Домой мы шли злые, голодные и недовольные собой.
Ремесленники, квартировавшие у Михеевых, устроили возле дома «матаню». Белобрысый, веснушчатый Колька в черной, уже много раз стиранной, и от того с белыми отсветами, рубахе, затянутой ремнем со стальной бляхой и выбитыми на ней буквами «РУ», лихо наяривал на двухрядной гармошке барыню; лицо его, как и положено гармонисту, было непроницаемо серьезно и безразлично, будто все, что здесь происходит, его не касается. А вокруг мелкой дробью выстукивали каблуки.
Повела домой дядю Колю из двадцатого дома его дочка Раиса, толстая перезрелая девица. Ноги дядю Колю плохо слушались, его заводило в сторону, и Раиса с трудом выравнивала отца и молча тащила к дому.
Куражился Гришка. Он, по пьяному обыкновению, устрашающе рычал, скрипел зубами и рвал на себе рубаху. Когда Гришка стал бегать за малыми ребятишками и пугать их, тетя Клава, Пахомова мать, пошла к его жене Наде и сказала:
— Надь, уйми своего дурака? А то я уйму.
Гришка жены боялся и, когда она вышла и поставила руки в боки, он сжался весь, затих, и она погнала его, смирного, домой.
Весна стояла славная. Теплая земля покрылась светлой зеленью, последние набухшие почки лопались, выстреливая нежными маслянистыми листочками, и деревья, затянутые зеленой вуалью, радовали глаз.

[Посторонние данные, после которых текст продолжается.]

theorem byteAt_eq_of_l2Data {s t : State} {a : Nat} (h : l2Data t (a / 128) = l2Data s (a / 128)) : byteAt t a = byteAt s a := by
  unfold byteAt
  rw [h]

/-! ## A plain line brought to its home (R248) -/

/-- A line is in L2, and no home's data, no poison of the line and no undefined byte has changed on its way there. -/
structure LineBrought (s t : State) (line : Nat) : Prop where
  present : ∃ l, tget t.l2 line = some l
  data : ∀ k, l2Data t k = l2Data s k
  poisoned : ∀ i, poisonedAt t line i = poisonedAt s line i
  undefined : t.undefined = s.undefined
  ops : t.ops = s.ops

theorem LineBrought.andSame {s t u : State} {line : Nat} (h : LineBrought s t line) (k : HomesSame t u) : LineBrought s u line where
  present := k.l2 ▸ h.present
  data n := (k.l2Data n).trans (h.data n)
  poisoned i := (k.poisonedAt line i).trans (h.poisoned i)
  undefined := k.undefined.trans h.undefined
  ops := k.ops.trans h.ops

theorem LineBrought.byteAt {s t : State} {line : Nat} (h : LineBrought s t line) (a : Nat) : byteAt t a = byteAt s a :=
  byteAt_eq_of_l2Data (h.data _)

theorem LineBrought.memNat {s t : State} {line : Nat} (h : LineBrought s t line) (a n : Nat) : memNat t a n = memNat s a n := by
  induction n generalizing a with
  | zero => rfl
  | succ n ih => simp only [Claims.memNat, h.byteAt, ih]

theorem poisonedAt_of_plainLine {s : State} {line i : Nat} (h : plainLine s line) (hi : i < 128) : poisonedAt s line i = false := by
  obtain ⟨h0, h64, _⟩ := h
  by_cases hb : i < 64
  · simpa only [Machine.poisonedAt, show i / 64 = 0 / 64 by omega] using h0
  · simpa only [Machine.poisonedAt, show i / 64 = 64 / 64 by omega] using h64

/-- The copy of a plain line in L2 is unencrypted and not spent. -/
theorem copy_of_plainLine {s : State} {line : Nat} {l : L2Line} (h : plainLine s line) (hl : tget s.l2 line = some l) :
    l.enc = false ∧ l.spent = none :=
  h.2.2 l hl

theorem dropSpent_plainLine {s : State} {line : Nat} {p : L2Line → Bool} (h : plainLine s line)
    (hp : ∀ l, l.spent = none → p l = false) : dropSpent s line p = s := by
  unfold dropSpent
  split
  · rename_i l hl
    rw [hp l (copy_of_plainLine h hl).2]
    rfl
  · rfl

theorem makeRoom_of_place {s : State} {line : Nat} (h : dieFull s (dieOfLine line) = false) : makeRoom s line = s := by
  simp [makeRoom, h]

/-- A fill of a line that is not in L2 takes what HBM holds. -/
theorem fillLine_brings {s : State} {line : Nat} (keyid : Nat) (low : Bool) (h : tget s.l2 line = none) :
    LineBrought s (fillLine s line false keyid low) line where
  present := ⟨_, tget_tset_same ..⟩
  data k := by
    refine (l2Data_putLine s line _ k).trans ?_
    by_cases hk : k = line
    · subst hk
      simp [l2Data, h]
    · exact if_neg hk
  poisoned i := by simp [poisonedAt, fillLine, h]
  undefined := rfl
  ops := rfl

/-- An unencrypted access brings a plain line with a place in L2 to its home: by a hit, or by a fill from HBM. -/
theorem homeLine_brings {s : State} {line : Nat} (keyid : Nat) (who : Asker) (low : Bool) (h : plainLine s line) (hr : roomFor s line) :
    LineBrought s (homeLine s line false keyid who low) line := by
  have hd : dropSpent s line (·.spent.any (· < s.base)) = s := dropSpent_plainLine h fun l hl => by simp [hl]
  unfold homeLine
  simp only [hd]
  split
  · next l hl =>
    rw [if_pos (by simp [(copy_of_plainLine h hl).1])]
    exact LineBrought.andSame ⟨⟨l, hl⟩, fun _ => rfl, fun _ => rfl, rfl, rfl⟩ (chargeHit_homesSame ..)
  · next hl =>
    rw [makeRoom_of_place (hr.resolve_left (by simp [hl]))]
    exact (fillLine_brings keyid low hl).andSame (noteFill_homesSame ..)

theorem writeLine_brings {s : State} {line : Nat} (keyid : Nat) (who : Asker) (low : Bool) (h : plainLine s line) (hr : roomFor s line) :
    LineBrought s (writeLine s line false keyid who low) line := by
  unfold writeLine
  rw [dropSpent_plainLine h fun l hl => by simp [hl]]
  exact homeLine_brings keyid who low h hr

/-! ## A write to a plain line (R248, R288) -/

/-- The bytes of a list are written into a line, in order, and every other line holds what it did. -/
structure LineWritten (s t : State) (line : Nat) (ws : List (Nat × Byte)) : Prop where
  data : l2Data t line = putBytes (l2Data s line) ws
  others : ∀ k, k ≠ line → l2Data t k = l2Data s k
  ops : t.ops = s.ops

/-- A write to a line in L2 that is not poisoned puts its bytes there, whatever ZP is. -/
theorem homePut_writes {s : State} {line : Nat} (ctx : Nat) (zp : Bool) (rc : Nat) (ws : List (Nat × Byte))
    (hp : ∃ l, tget s.l2 line = some l) (h0 : poisonedAt s line 0 = false) (h64 : poisonedAt s line 64 = false) :
    LineWritten s (homePut s line ctx zp rc ws).s line ws := by
  obtain ⟨l, hl⟩ := hp
  have hit : ([0, 1].filter fun b => (touchesBlock ws b || ([] : List Nat).contains b) && poisonedAt s line (64 * b)) = [] := by
    simp [h0, h64]
  unfold homePut
  simp only [hit]
  simp only [List.filter_nil, ite_self, List.foldl_nil, List.flatMap_nil, List.nil_append, List.contains_nil, Bool.not_false,
    List.filter_true, hl]
  cases ws with
  | nil => exact ⟨rfl, fun _ _ => rfl, rfl⟩
  | cons w ws =>
    exact ⟨(l2Data_putLine s line _ line).trans (by simp [l2Data_of_tget hl]),
      fun k hk => (l2Data_putLine s line _ k).trans (if_neg hk), rfl⟩

theorem homeWrite_writes {s : State} {line : Nat} (keyid : Nat) (who : Asker) (low zp : Bool) (rc : Nat) (ws : List (Nat × Byte))
    (h : plainLine s line) (hr : roomFor s line) : LineWritten s (homeWrite s line false keyid who low zp rc ws).s line ws := by
  have b := writeLine_brings keyid who low h hr
  have unpoisoned : ∀ k < 128, poisonedAt (writeLine s line false keyid who low) line k = false :=
    fun k hk => (b.poisoned k).trans (poisonedAt_of_plainLine h hk)
  have w := homePut_writes who.ctx zp rc ws b.present (unpoisoned 0 (by omega)) (unpoisoned 64 (by omega))
  exact ⟨b.data line ▸ w.data, fun k hk => (w.others k hk).trans (b.data k), w.ops.trans b.ops⟩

На скамейках у ворот сидели старушки, обратив к солнцу усохшие лица, на которых застыли безмятежность и покойное умиротворение. У ног их ссорились малыши. Кошки, развалясь на подоконниках, лениво щурили глаза.
Глава 2
Застолье. Женщины вспоминают войну. Мужчины вспоминают героические будни войны.
— Где тебя носит? — беззлобно встретила меня мать. — Небось, есть хочешь? Знамо дело, как с утра ушел, так на целый день. Где шатался? Звала, звала. Куда-то, говорят, с Монголом побежали.
— В футбол играли на пустыре, — беззаботно соврал я.
— В следующий раз уйдешь без спросу, отцу пожалуюсь, что меня не слушаешь. Это что сегодня день такой, праздник. Иди, поздоровайся с гостями… Куда? Руки помой.
В зале стоял гомон. За столом сидели бабушка Маня, дядя Павел, Николай Павлович с отцовой работы с тетей Верой, Мария Николаевна, с которой мы жили в эвакуации, и соседки: мамина подруга тетя Нина и Туболиха. Вкусно пахло картошкой, луком и салом.
— А, Вовка, — обрадовалась Мария Николаевна. — Вон какой большой стал, уж с мать будешь. А кто тебе так лоб поцарапал? Дрался что ли?
— Да это так, — отмахнулся я, жадно оглядывая стол.
— А меня опять замучили ноги. Болят окаянные. Ты как-нибудь с мамой зашел бы. А, Вов?
— Ладно, баб Мань, — согласился я. — Вы матери скажите.
— Скажу, скажу, — закивала Мария Николаевна.
Посреди стола стояла чугунная сковорода с целой картошкой в сале со шкварками. Из миски выглядывали ровные соленые огурцы и гладкие, распертые газом помидоры. Мать доставала огурцы и, тем более помидоры, последний месяц скупо: засолка кончалась и нужно было протянуть как-то до нового урожая.
Мать пристроила меня возле Марии Николаевны.
— Что же ты его на угол сажаешь? Не женится, — пошутила тетя Нина. — А мы его от угла поближе ко мне. У меня кавалера нет, так он мне за кавалера будет. Хочешь быть моим кавалером, а, Вов? — весело сказала тетя Нина.
— Не хочу, — буркнул я.
— Ишь, какой злой, — засмеялась тетя Нина.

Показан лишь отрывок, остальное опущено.